And it seems to me that these conversions of St Peter on different occasions, and his whole figure, are a great consolation and a great lesson for us. We too have a desire for God, we too want to be generous, but we too expect God to be strong in the world and to transform the world on the spot, according to our ideas and the needs that we perceive.
God chooses a different way. God chooses the way of the transformation of hearts in suffering and in humility. And we, like Peter, must convert, over and over again. We must follow Jesus and not go before him: it is he who shows us the way.
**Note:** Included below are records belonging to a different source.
/-- R29, R106, R161, R176, R177: what the entry to STARTING leaves: every block at its reset value; where the manual gives none, the value is
the model's choice: 48 kHz, both own addresses 0x34, the Voice Engine not stopped, no report in flight and the other values of log 6, the page
contents (log 12), the counter of free values (log 9) and the queue of rows (log 31). RESTART and RESET low keep the scene records, power-on reset empties them; the start kind is PIN or POWER, and a RESET low in a POWER
start stays one. RESTART puts no result. The page contents, the counter and the queue of rows are carried over. -/
def Obligations.EntriesToStarting : Prop :=
  ∀ (s : State),
    let entry := fun (u : State) (kind : StartKind) (scenes : Vector Scene 32) => { State.reset with
      startKind := kind, scenes := scenes, pool := { State.reset.pool with written := u.pool.written }, fresh := u.fresh,
      pending := u.pending }
    (∀ (t : State) (p : Port) (tag : Byte), s.takeCommand p (ownCommand tag 0x62 []) = some t →
      exec (.restart p tag []) s = .next (entry t .pin t.scenes))
    ∧ exec .powerOnReset s = .next (entry s .power (Vector.replicate 32 Scene.reset))
    ∧ (s.power = .starting → s.startKind = .power → exec .resetLow s = .next (entry s .power s.scenes))
    ∧ (s.power ≠ .starting ∨ s.startKind = .pin → exec .resetLow s = .next (entry s .pin s.scenes))

/-- R73, R162, R177, R178, R181 (log 3, 25 and 43 for the page times and for the levels that the rows carry): start-up. The sweep begins at page 0
with RESET high and the supply above 2.90 V; with an empty command queue each step zeroes its next page; its end finds every page zero, runs the
store sweep in a PIN start, fixes rate, budget and addresses from the pins, computes the increments, judges the supply, drops the byte under way
on LINK and makes the part READY. A supply below 2.80 V at the first judgement is a power-on reset. -/
def Obligations.StartUp : Prop :=
  ∀ (s : State), s.power = .starting →
    (∀ mv, 2900 < mv → s.sweep = none → exec (.startUpSweep true mv) s = .next { s with sweep := some 0 })
    ∧ (∀ k, s.pending = [] → s.sweep = some k → k < 4096 →
      step s = .next { s with sweep := some (k + 1), pool := { s.pool with written := s.pool.written.zeroPages k 1 } })
    ∧ (s.sweep ≠ none → ∀ pins : StartPins, 2800 ≤ pins.supplyMillivolts →
      ∃ u, exec (.startUpSweepEnd pins) s = .next u ∧ u.power = .ready ∧ u.sweep = none
        ∧ u.pool = { s.pool with written := [] }
        ∧ u.rate.hertz = (if pins.rate then 96000 else 48000) ∧ u.rate.budget = (if pins.rate then 32 else 64)
        ∧ u.portA.ownAddress = (if pins.adrA then 0x35 else 0x34) ∧ u.portB.ownAddress = (if pins.adrB then 0x35 else 0x34)
        ∧ (∀ k : LfoId, u.modulation.lfos[k] = { s.modulation.lfos[k] with
            increment := lfoIncrement u.rate s.modulation.lfos[k].rate s.modulation.lfos[k].division s.modulation.lfoTempo })
        ∧ (s.startKind = .power → u.scenes = s.scenes)
        ∧ (s.startKind = .pin → ∀ k : SceneId,
          u.scenes[k] = if s.scenes[k].state = .valid ∧ s.scenes[k].check ≠ s.scenes[k].freshCheck
            then { s.scenes[k] with state := .corrupt } else s.scenes[k])
        ∧ (pins.supplyMillivolts < 3050 → u.supply = .low ∧ u.flagged .supplyLow)
        ∧ (3050 ≤ pins.supplyMillivolts → u.supply = s.supply ∧ u.supplyGain = s.supplyGain)
        ∧ u.slots = s.slots ∧ u.holds = s.holds ∧ u.audio = s.audio
        ∧ u.tempo = { s.tempo with link := { s.tempo.link with cutByte := pins.linkBusy } })
    ∧ (s.sweep ≠ none → ∀ pins : StartPins, pins.supplyMillivolts < 2800 →
      exec (.startUpSweepEnd pins) s = .next ({ s with pool := { s.pool with written := [] } } : State).poweredOn)

/-- R68, R72, R177, R181 (log 25): the supply monitor. Below 2.80 V the part enters STARTING with a power-on reset, whatever its state. From
there to 3.05 V a NORMAL supply becomes LOW, raises SUPPLY_LOW and fades the supply gain to 0
over 1 block; above 3.10 V a LOW one becomes NORMAL and fades it to 1 over 8 blocks, raising nothing; both at once while the clock is LOST
or the Voice Engine is stopped. -/
def Obligations.SupplyMonitor : Prop :=
  ∀ (s : State) (mv : Nat),
    let faded := fun (target : Rat) (length : Nat) =>
      if s.audio.clock = .lost ∨ s.stopped = true then ({ value := target, fade := none } : GainFade)
      else { value := s.supplyGain.value,
             fade := some { start := s.supplyGain.value, target := target, length := length, left := length } }
    (mv < 2800 → exec (.supplyLow mv) s = .next s.poweredOn)
    ∧ (s.power ≠ .starting → s.supply = .normal → 2800 ≤ mv → mv < 3050 →
      exec (.supplyLow mv) s = .next { s with
        supply := .low, supplyGain := faded 0 1, portA := { s.portA with flags := s.portA.flags ||| 0x1000 },
        portB := { s.portB with flags := s.portB.flags ||| 0x1000 } })
    ∧ (s.power ≠ .starting → s.supply = .low → 3100 < mv →
      exec (.supplyNormal mv) s = .next { s with supply := .normal, supplyGain := faded 1 8 })

/-! ### Invariants -/

/-- R24: every step keeps the load tally within the budget (with nothing assigned in STARTING and no algorithm in an EMPTY slot). -/
def Obligations.StepKeepsLoadWithinBudget : Prop := ∀ s t : State, s.loadOk → step s = .next t → t.loadOk

/-- R167: every step keeps reserved credits, queued commands and waiting results of each port within 8. -/
def Obligations.StepKeepsCredits : Prop := ∀ s t : State, s.creditsOk → step s = .next t → t.creditsOk

/-- R29, R31 (and log 12 for the second clause): every step keeps each of the 4096 pages in exactly one region or free run, with the Free
Run List in order and no empty and no adjacent runs; and it keeps the canonical form of the page contents. -/
def Obligations.StepKeepsPool : Prop :=
  ∀ s t : State, step s = .next t →
    (s.pool.tiled → t.pool.tiled) ∧ (s.pool.written.wf = true → t.pool.written.wf = true)

/-- R130: every step keeps every hold entry and both lease lengths within their ranges. -/
def Obligations.StepKeepsHolds : Prop := ∀ s t : State, s.holdsOk → step s = .next t → t.holdsOk

/-- R75, R91: every step keeps the source in charge at the arbiter's choice, the applied tempo at the value it offers, and the applied tempo
within 4 of the last propagated one. -/
def Obligations.StepKeepsTempo : Prop := ∀ s t : State, s.tempoOk → step s = .next t → t.tempoOk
So it is that Peter tells us: You think you have the recipe and that it is up to you to transform Christianity, but it is the Lord who knows the way. It is the Lord who says to me, who says to you: follow me! And we must have the courage and humility to follow Jesus, because he is the Way, the Truth and the Life.
Delivered on May 17, 2006
by Pope Benedict XVI
Dear brothers and sisters, in these catecheses we are meditating on the Church. We have said that the Church lives in people and because of this, in the last catechesis, we began to meditate on the figure of the individual apostles, beginning with St. Peter. We saw two decisive stages of his life: the calling on the Lake of Galilee and then the confession of faith: "You are the Christ, the Messiah." A confession, we said, that is still insufficient, initial though open.
St. Peter undertakes a journey of following. Thus, this initial confession already bears in itself, like a seed, the future faith of the Church. Today we wish to consider two other events in the life of St. Peter: the multiplication of the loaves, and then the passage when the Lord calls Peter to be shepherd of the universal Church.
We begin with the event of the multiplication of loaves. You know that the people had heard the Lord for hours. At the end, Jesus said: They are tired, they are hungry, we must give these people something to eat. The apostles asked him: But how? And Andrew, Peter's brother, calls Jesus' attention to a boy who was carrying five loaves and two fish. But of what use are these for so many people? the apostles wondered.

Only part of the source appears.